A: On the positive side, more and more, we are trying to individualize therapy for everyone. I have a somewhat science fiction point of view, which hopefully will not be science fiction much longer. What I picture is this: when a patient is diagnosed with cancer, we would be able to assess her tumor in-depth, at the single cell level. Then, we could put the tumor’s characteristics into a computer. Next, based on the computational models we have built and are building, we would be able to simulate what happens to the tumor using various treatment options. These simulations would help us determine the best option for this particular patient. It may sound like science fiction, but there are already computer programs that do this in a much less sophisticated way, and I think if we develop this potential, then individualizing therapy will advance even more. As we know more about the behaviors of the tumors and the probable behaviors of the tumors in response to therapies, while simultaneously continue to develop more and more effective treatments, then we can truly individualize and tailor treatment for patients. I think this will be happening more and more in the next five to ten years.
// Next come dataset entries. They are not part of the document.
/-- Latency of a link in its live word (R274). -/
def wordLatency (w : Word) : Nat := field w 15 4

/-- Raise a link slip (Table 2.12): code 0x04 with the link as unit. -/
def linkSlip (l bit detail : Nat) (s : State) : State := slip 9 l bit detail 4 l (linkConsumers s l) s

/-- Raise slip 0x05 on the COL page of a link (R266). -/
def colSlip (l bit detail : Nat) (ps : List Nat) (s : State) : State := slip 8 (l / 4) bit detail 5 (0x100 + l) ps s

/-- Change a link. -/
def modLink (l : Nat) (f : Link → Link) (s : State) : State := setLink l (f (link s l)) s

/-! ## Into the link (R260, R261, R266) -/

/-- Slot kind of a channel (Table 9.4). -/
def slotKind : Chan → BitVec 3
  | .v0 => 1
  | .v1 => 2
  | .scalar => 3
  | .control => 4

/-- Bits [9:0] of a flit header (Table 6.2). -/
def netHeader (ch : Chan) (f : Flit) : BitVec 10 :=
  let last := f.last && (ch == .v0 || ch == .v1)
  BitVec.ofNat 10 (f.route.toNat + 2 ^ 6 * f.colour.toNat + 2 ^ 8 * bit01 f.isSeal + 2 ^ 9 * bit01 last)

/-- Payload of a slot: a line, a word in bytes 0-3, or a token in byte 0. -/
def slotPayload (ch : Chan) (f : Flit) : Line :=
  match ch with
  | .scalar => BitVec.ofNat 512 (f.payload.toNat % 2 ^ 32)
  | .control => BitVec.ofNat 512 (f.payload.toNat % 2 ^ 8)
  | _ => f.payload

/-- Order of waiting flits (R260): take cycle, kind, then edge core. -/
def txBefore (a b : TxSlot) : Bool :=
  decide (a.take < b.take) || (a.take == b.take && (decide (a.slot.kind.toNat < b.slot.kind.toNat) ||
    (a.slot.kind == b.slot.kind && decide (a.core < b.core))))

/-- Insert into an outbound queue. -/
def txInsert (x : TxSlot) : List TxSlot → List TxSlot
  | [] => [x]
  | y :: t => if txBefore x y then x :: y :: t else y :: txInsert x t

/-- Note the highest outbound occupancy of a Col die (COL_QHIGH). -/
def noteQHigh (l : Nat) (s : State) : State :=
  let n := (link s l).outQ.length
  if field (reg s 8 (l / 4) 0x48) 6 0 < n then setReg 8 (l / 4) 0x48 (BitVec.ofNat 32 (n + 2 ^ 8 * (l % 4))) s else s

/-- Count scheduled slots that a frozen link discards (R270). -/
def linkDrop (l n : Nat) (s : State) : State := if n = 0 then s else bump32 9 l 0x8C 0 n (some (8, 7)) s

/-- A flit taken for a link: queued, dropped where the link is frozen, or tx_overflow. -/
def takeForLink (c l : Nat) (ch : Chan) (f : Flit) (s : State) : State :=
  let x := link s l
  if x.frozen then linkDrop l 1 s
  else if 64 ≤ x.outQ.length then colSlip l 1 (l % 4 + 4 * f.route.toNat) [partOf s c] s
  else
    let t : TxSlot := ⟨⟨netHeader ch f, slotKind ch, 0, false, slotPayload ch f⟩, s.now, c, f.job⟩
    noteQHigh l (setLink l { x with outQ := txInsert t x.outQ } s)

/-- COL_TAKE. A Col die takes a flit that an edge core forwarded, 10 cycles after the forward: to the link of the core's
pair, or to a reduction engine (Table 9.5). The freed entry's credit returns 10 cycles later. A seal ends here. -/
def colTake (c : Nat) (ch : Chan) (s : State) : State :=
  match s.fab.edge.find? fun y => y.core == c && y.ch == ch && decide (y.due ≤ s.now), colOf c with
  | some y, some (n, i) =>
    let s := { s with fab := { s.fab with edge := eraseFirst (fun z => z == y) s.fab.edge } }
    if y.flit.isSeal then s
    else
      let s := { s with fab := { s.fab with credits := s.fab.credits ++ [⟨c, ch, edgeInput c, s.now + 10⟩] } }
      let r := y.flit.route.toNat
      if r < 48 then takeForLink c (4 * n + i / 2) ch y.flit s
      else engineArrive n (r % 4) (.grid i) ⟨y.flit.job, y.flit.payload, y.flit.last, c⟩ s
  | _, _ => s

/-! ## Frames out (R257 to R260, R265, R277) -/

/-- An empty slot. -/
def emptySlot : Slot := ⟨0, 0, 0, false, 0⟩

/-- A 16-bit slot header (Table 9.4). -/
def slotHdr (x : Slot) : Nat :=
  x.net.toNat + 2 ^ 10 * x.kind.toNat + 2 ^ 13 * x.offset.toNat + 2 ^ 15 * bit01 x.reserved

/-- Bits [95:0] of a trailer (Table 9.3). -/
def trailer96 (f : LinkFrame) : Nat :=
  ((List.range 4).map fun j => slotHdr (f.slots.getD j emptySlot) * 2 ^ (16 * j)).sum +
  2 ^ 64 * f.base.toNat + 2 ^ 73 * f.seq.toNat + 2 ^ 83 * bit01 f.req + 2 ^ 84 * f.reqSeq.toNat +
  2 ^ 94 * bit01 f.mark + 2 ^ 95 * bit01 f.markOff

/-- One bit into the CRC of Table 9.3, most significant bit of a byte first (log entry 26). -/
def crcBit (r : Nat) (b : Bool) : Nat :=
  let top := bitOf r 15 != b
  ((2 * r) % 2 ^ 16) ^^^ (if top then 0x1021 else 0)

/-- CRC-16 of bytes. -/
def crc16 (l : List Byte) : Nat :=
  l.foldl (fun r x => (List.range 8).foldl (fun r i => crcBit r (x.getLsbD (7 - i))) r) 0xFFFF

/-- The CRC of a frame. -/
def frameCrc (f : LinkFrame) : BitVec 16 :=
  BitVec.ofNat 16 (crc16 ((((List.range 4).map fun j => leBytes 64 (f.slots.getD j emptySlot).payload.toNat).flatten) ++
    leBytes 12 (trailer96 f)))

/-- The vote field of a frame-boundary marker (R395): bit k is the vote held for frame g + 1 + k. -/
def voteBits (s : State) : Nat :=
  ((List.range 16).map fun k => bit01 (s.energy.votes.contains (frameNo s + 1 + k)) * 2 ^ k).sum

/-- The tick-number service slot (R258, R277, R395). -/
def tickSlot (s : State) : Slot :=
  let b := [(1 : Byte)] ++ List.replicate 7 0 ++ leBytes 8 (tickN s).toNat ++ leBytes 2 (voteBits s) ++
    leBytes 2 (field (reg s 0x12 0 0x84) 15 0)
  ⟨0, 5, 0, false, BitVec.ofNat 512 (leNat b)⟩

/-- Cycles of fclk that separate two frames of a width, at least (R257). -/
def frameGap (width : Nat) : Nat := if width = 8 then 1 else if width = 4 then 2 else 4

/-- The flits that the next frame takes: the oldest, within base to base + 3 (R260). -/
def packFlits (room : Nat) (q : List TxSlot) : List TxSlot :=
  match q with
  | [] => []
  | x :: _ => (q.filter fun y => decide (y.take ≤ x.take + 3)).take room

/-- Charge the slots of a frame (Table 14.2): scalar and control traffic is not charged (R390). -/
def chargeSlots : List TxSlot → State → State
  | [], s => s
  | x :: t, s =>
    chargeSlots t
      (if x.slot.kind = 1 ∨ x.slot.kind = 2 then chargePart (partOf s x.core) 12 1 (chargeJob x.job 12 1 s) else s)

/-- The marker goes into this frame: the first launched at or after a tick boundary. -/
def marksNow (s : State) (x : Link) : Bool := s.tick.running && x.markSent != (tickN s).toNat + 1

/-- The request that a frame carries: the oldest, from two cycles after its verdict (R267). -/
def requestOf (t : Nat) (x : Link) : Option (BitVec 10) :=
  match x.await with
  | (q, v) :: _ => if v + 2 ≤ t then some q else none
  | [] => none

/-- The frame that a link launches now, with the flits it takes. A service slot, the tick number among them, takes only the
room that the flits leave (R258); but a primary-fault message goes in the first frame launched, and a fourth flit that is ready
then waits for the next frame (R356; DESIGN CHOICE, log entry 90). -/
def nextFrame (s : State) (x : Link) : LinkFrame × List TxSlot × List Slot :=
  let mark := marksNow s x
  let number := mark && decide ((tickN s).toNat % ticF s = 0)
  let kept := if x.faultFirst then 1 else 0
  let fl := if x.frozen then [] else packFlits (4 - kept) x.outQ
  let tick := if number ∧ fl.length + kept < 4 then [tickSlot s] else []
  let sv := x.svcQ.take (4 - fl.length - tick.length)
  let base := match fl with | y :: _ => sharedCycle s - (s.now - y.take) | [] => sharedCycle s
  let first := match fl with | y :: _ => y.take | [] => s.now
  let slots := tick ++
    (fl.map fun y => { y.slot with offset := BitVec.ofNat 2 (y.take - first) }) ++ sv
  let slots := slots ++ List.replicate (4 - slots.length) emptySlot
  let req := requestOf s.now x
  let f : LinkFrame := ⟨slots, BitVec.ofNat 9 base, x.txSeq, req.isSome, req.getD 0, mark,
    mark && decide (1 ≤ s.now - s.tick.boundAt), 0⟩
  ({ f with crc := frameCrc f }, fl, sv)

/-- Frames that the replay buffer still holds: 256, for 160 cycles after launch (R267). -/
def keepSent (t : Nat) (l : List Sent) : List Sent := (l.filter fun x => decide (t ≤ x.at_ + 160)).take 256

/-- A link may launch a frame: in UP, at its width's rate. -/
def mayLaunch (s : State) (x : Link) : Bool :=
  x.st == 5 && (x.lastLaunch == 0 || decide (x.lastLaunch + frameGap x.width ≤ s.now))

/-- LINK_FRAME_LAUNCH. A relaunch that is due goes first. -/
def frameLaunch (l : Nat) (s : State) : State :=
  let x := link s l
  let due := match x.relaunch with | some (_, t) => decide (t ≤ s.now) | none => false
  if !mayLaunch s x || due then s
  else
    let (f, fl, sv) := nextFrame s x
    let x := { x with outQ := x.outQ.filter fun y => !fl.contains y, svcQ := x.svcQ.drop sv.length, faultFirst := false, txSeq := x.txSeq + 1,
                      lastLaunch := s.now, markSent := if f.mark then (tickN s).toNat + 1 else x.markSent,
                      sent := ⟨f, s.now, false⟩ :: keepSent s.now x.sent }
    chargeSlots fl (bump48 9 l 0x60 0 1 (some (8, 0)) (emit (.linkFrame l f) (setLink l x s)))

/-- A frame as a frozen link sends it again: no scheduled slot goes out (R270; DESIGN CHOICE, log entry 74: the others go). -/
def strippedFrame (f : LinkFrame) : LinkFrame :=
  let f : LinkFrame := { f with slots := f.slots.map fun (y : Slot) => if 1 ≤ y.kind.toNat ∧ y.kind.toNat ≤ 4 then emptySlot else y }
  { f with crc := frameCrc f }

/-- REPLAY_RELAUNCH. The requested frame goes out again unchanged, once; one that has left the buffer does not. -/
def relaunch (l : Nat) (s : State) : State :=
  let x := link s l
  match x.relaunch with
  | none => s
  | some (q, t) =>
    if !mayLaunch s x || decide (s.now < t) then s
    else
      match (keepSent s.now x.sent).find? fun y => y.frame.seq == q && !y.replayed with
      | none => setLink l { x with relaunch := none } s
      | some y =>
        let x := { x with relaunch := none, lastLaunch := s.now,
                          sent := x.sent.map fun z => if z == y then { z with replayed := true } else z }
        bump48 9 l 0x70 0 1 (some (8, 2)) (bump48 9 l 0x60 0 1 (some (8, 0)) 
          (emit (.linkFrame l (if x.frozen then strippedFrame y.frame else y.frame)) (setLink l x s)))

/-! ## Training (R271 to R275) -/

/-- Set the state, width, lanes and live word of a link; a change of the live word raises state_change (R274), and the
pair is formed or dissolved as its links now stand (R354). -/
def setLinkState (l st width : Nat) (lanes : BitVec 8) (word : Word) (s : State) : State :=
  let x := link s l
  let s := setLink l { x with st := st, width := width, lanes := lanes, word := word, since := s.now } s
  pairCheck (if x.word ≠ word then raiseCe 9 l 5 width s else s)

/-- LINK_DOWN (R269). -/
def linkDown (l lane : Nat) (s : State) : State :=
  if (link s l).st ≠ 5 then s
  else setLinkState l 7 0 0 0 (raise 9 l 3 1 (lane % 8) .none (modLink l (fun x => { x with missed := false }) s))

/-- The link word that the active image's system description gives (Table 2.6). -/
def imageLinkWord (s : State) (l : Nat) : Word :=
  match s.sched.active with
  | none => 0
  | some im =>
    match sectionOf s im.addr 1 0 with
    | some d => BitVec.ofNat 32 (physNat s (im.addr + d.off + 0x20 + 4 * l) 4)
    | none => 0

/-- The device is a follower on this upstream link (R275). -/
def isUpstream (s : State) (l : Nat) : Bool := field (reg s 2 0 0x44) 1 0 == 2 && field (reg s 2 0 0x44) 13 8 == l

/-- Why a retrain is refused: 0 in use, 1 upstream (R275). -/
def retrainBusy (s : State) (l : Nat) : Option Nat :=
  if field (imageLinkWord s l) 3 0 ≠ 0 ∧ (linkConsumers s l).any (fun p => (part s p).st == 1) then some 0
  else if isUpstream s l then some 1
  else none

/-- A link as it begins training: nothing queued, nothing awaited. -/
def Link.fresh (x : Link) : Link :=
  { x with outQ := [], svcQ := [], txSeq := 0, lastLaunch := 0, sent := [], relaunch := none, served := none, rxSeq := none,
           await := [], elastic := [], missed := false, passed := 0, fail := 0, mIn := 0, mOut := 0, peerDevice := 0,
           peerLink := 0, peerId := none }

/-- Take a link to OFF and train it again. -/
def startTraining (l : Nat) (s : State) : State :=
  setLinkState l 1 0 0 0 (modLink l (fun x => { x.fresh with trainFrom := s.now }) s)

/-- LINK_RETRAIN (R275). -/
def retrain (l : Nat) (s : State) : State :=
  match retrainBusy s l with
  | some d => raiseCe 9 l 7 d s
  | none => startTraining l s

/-- LINK_PAGE_RESET (R281): a retrain that is not refused also clears the freeze. -/
def linkPageReset (l : Nat) (s : State) : State :=
  match retrainBusy s l with
  | some d => raiseCe 9 l 7 d s
  | none => startTraining l (modLink l (fun x => { x with frozen := false }) s)

/-- Milliseconds of the training that ends (LINK_TRAIN_MS). -/
def timeTraining (l : Nat) (s : State) : State :=
  modLink l (fun x => { x with trainMs := (s.now - x.trainFrom) / 940000 }) s

/-- Training ends in FAILED with a reason (R271, Table 9.12); within 1.1 s of the bring-up's training Trotos trains the link
again (R276). -/
def trainFail (l reason : Nat) (s : State) : State :=
  let s := timeTraining l (modLink l (fun x => { x with fail := reason }) s)
  let s := raiseCe 9 l 4 reason (setLinkState l 6 0 0 0 s)
  if s.now < (link s l).retryTill then startTraining l s else s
An issue that worries me and others in the science community is the future of research. We need to make sure that we do not lose the next generation of researchers. The situation with significantly reduced federal funding is scaring many young trainees from an academic research career. Even our lab, arguably one of the best in breast cancer research, has received rejections in the last two years from the National Institutes of Health (NIH) because it has reduced funding to only 5% of the research projects submitted for review. This trend is not sustainable. Most labs cannot survive this lack of funding. If young trainees are seeing that even the more senior, established labs have difficulties getting funding, then they question how could they even go into this field.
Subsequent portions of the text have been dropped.